Wanted: Citation supporting Duck Typing

P

Paddy

Hi,
The wikipedia article on Duck Typing has this criticism section that
needs a citation:
(Fron: http://en.wikipedia.org/wiki/Duck_typing#Criticism)

An often cited criticism is this:
One issue with duck typing is that it forces the programmer to
have a much wider understanding of the code he or she is working with
at any given time. In a strongly and statically typed language that
uses type hierarchies and parameter type checking, it's much harder to
supply an unexpected object type to a class. For instance, in python,
you could easily create a class called Wine, which expects a class
implementing the "press" method as an ingredient. However, a class
called Trousers might also implement the press() method. With Duck
Typing, in order to prevent strange, hard to detect errors, the coder
needs to be aware of each potential use of the method "press", even
when it's conceptually unrelated to what he or she is working on.
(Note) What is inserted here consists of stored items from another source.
/-- CONTROLLER_DISABLE: `CC.EN` 1 → 0 (R55, R173, R175)
(DEDUCED, log entry 28). -/
def execControllerDisable (fn : Nat) (cc : Dword) (s : State) : Out :=
  if s.power.stage ≠ .on || !(s.ctrl fn).cc.getLsbD 0 || cc.getLsbD 0 || (fn ≠ 0 && !s.vfLive (fn - 1)) then .next s
  else .next ((s.resetFunction fn false).cause (if fn = 0 then 2 else 3))

/-- VF_ENABLE_WRITE (R151): VFs appear while `NumVFs` is at most `TotalVFs`; clearing it takes the VFs away, each as an
FLR leaves it
(DEDUCED, log entry 28). -/
def execVfEnableWrite (enable : Bool) (s : State) : Out :=
  if s.power.stage ≠ .on || !s.pers.inPlace then .next s
  else if enable then
    if s.pcie.numVfs > s.pers.active.tenants.length then .next s
    else .next (s.modPcie fun p => { p with vfEnable := true })
  else
    let vfs := (List.range s.tenants.length).filter s.vfLive
    let s := vfs.foldl (fun (s : State) t => s.resetFunction (t + 1) true) s
    .next (s.modPcie fun p => { p with vfEnable := false })

/-! ### MODULE_RESET, the watchdog and the erase shield (R58, R59, R594, R595) -/

/-- AON latches a reset that the erase shield holds; it merges with one held before (R57, R595). -/
def State.shield (s : State) (watchdog : Bool) : State :=
  match s.svc.held with
  | some h => s.modSvc fun c => { c with
      held := some { h with watchdog := h.watchdog || watchdog, moduleReset := h.moduleReset || !watchdog } }
  | none => s.modSvc fun c => { c with
      held := some { watchdog := watchdog, moduleReset := !watchdog, since := s.now }
      shieldHolds := satAdd32 c.shieldHolds 1 }
/-- An accepted module reset: it begins within 1 ms, or when the erase shield lets it (R59, R595). -/
def State.requestReset (s : State) : State :=
  let s := s.modPcie fun p => { p with fetchStopped := true }
  if s.svc.held.isSome || s.svc.nor.busy then s.shield false
  else s.modPower fun p => { p with moduleResetPending := true }

/-- MODULE_RESET: it completes before the reset begins. On PF0's admin queue, CDW10 to CDW15 are its only check (R58); the
ROM recovery controller does not know its opcode (R587)
(DEDUCED, log entry 31). -/
def execModuleReset (c : Cmd) (s : State) : Out :=
  match s.begin c with
  | none => .next s
  | some s =>
    if c.sqid ≠ 0 || c.fn ≠ 0 || s.svc.runSlot = 2 then .next (s.complete c.ref .invalidOpcode)
    else if [c.cdw10, c.cdw11, c.cdw12, c.cdw13, c.cdw14, c.cdw15].any (· != 0) then .next (s.complete c.ref .invalidField)
    else .next (s.complete c.ref .success).requestReset

/-- MODULE_RESET_START: a NOR operation begun since the command was accepted still holds it (R59). -/
def execModuleResetStart (s : State) : Out :=
  if !s.power.moduleResetPending then .next s
  else if s.svc.nor.busy then .next ((s.modPower fun p => { p with moduleResetPending := false }).shield false)
  else .next (s.resetNow .moduleReset)

/-- WATCHDOG_SERVE: the firmware restarts the 2,000 ms period. -/
def execWatchdogServe (s : State) : Out :=
  if s.svc.running then .next (s.modSvc fun c => { c with wdtLeftUs := 2000000 }) else .next s

/-- WATCHDOG_EXPIRY: a watchdog reset, held while the boot NOR is busy. A reset already held merges with it (R57). -/
def execWatchdogExpiry (s : State) : Out :=
  if s.power.stage ≠ .on || !s.svc.running || s.svc.wdtLeftUs ≠ 0 || (s.svc.held.map (·.watchdog)).getD false then .next s
  else
    let slot := s.svc.runSlot
    let s := s.modSvc fun c => { c with wdtExpiries := satAdd32 c.wdtExpiries 1, wdtNote := some slot }
    if s.svc.nor.busy then .next (s.shield true)
    else .next (s.resetNow .watchdog)

/-- The held reset proceeds; the next start logs how long it was held, or that the limit ended it (R595). -/
def State.releaseShield (s : State) (expired : Bool) : State :=
  match s.svc.held with
  | none => s
  | some h =>
    if s.power.stage ≠ .on then s
    else (s.modSvc fun c => { c with shieldNote := some (expired, s.now - h.since) }).resetNow
      (if h.watchdog then .watchdog else .moduleReset)

/-- SHIELD_RELEASE: `NOR_STATUS.BUSY` falls. -/
def execShieldRelease (s : State) : Out := if s.svc.nor.busy then .next s else .next (s.releaseShield false)
/-- SHIELD_TIMEOUT: 5 s have passed. -/
def execShieldTimeout (s : State) : Out :=
  match s.svc.held with
  | some h => if h.since + 5000000 ≤ s.now then .next (s.releaseShield true) else .next s
  | none => .next s

end Sys2Proof.Machine
end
With
type checking and hierarchical type declarations, all wine ingredients
would be subclasses of WineIngredient or something like that, negating
the problem.

In essence, the problem is that, "if it walks like a duck and
quacks like a duck", it could be a dragon doing a duck impersonation.
You may not always want to let dragons into a pond, even if they can
impersonate a duck.

In practice, the issue is equivalent to not mixing dissimilar objects
for duck-typing and is handled almost transparently as part of the
knowledge of the codebase required to maintain it.[citation needed]


I've only found this so far as a citation:
http://jessenoller.com/2007/05/30/typeducking-on-duck-vs-static-typing/
Whilst it is good, do you know any other work that refutes the
criticism?

(I, and many others don't see the problem, but who has written about
it).

Thanks, Paddy.
 
P

Paddy

Hi,
The wikipedia article on Duck Typing has this criticism section that
needs a citation:
(Fron:http://en.wikipedia.org/wiki/Duck_typing#Criticism)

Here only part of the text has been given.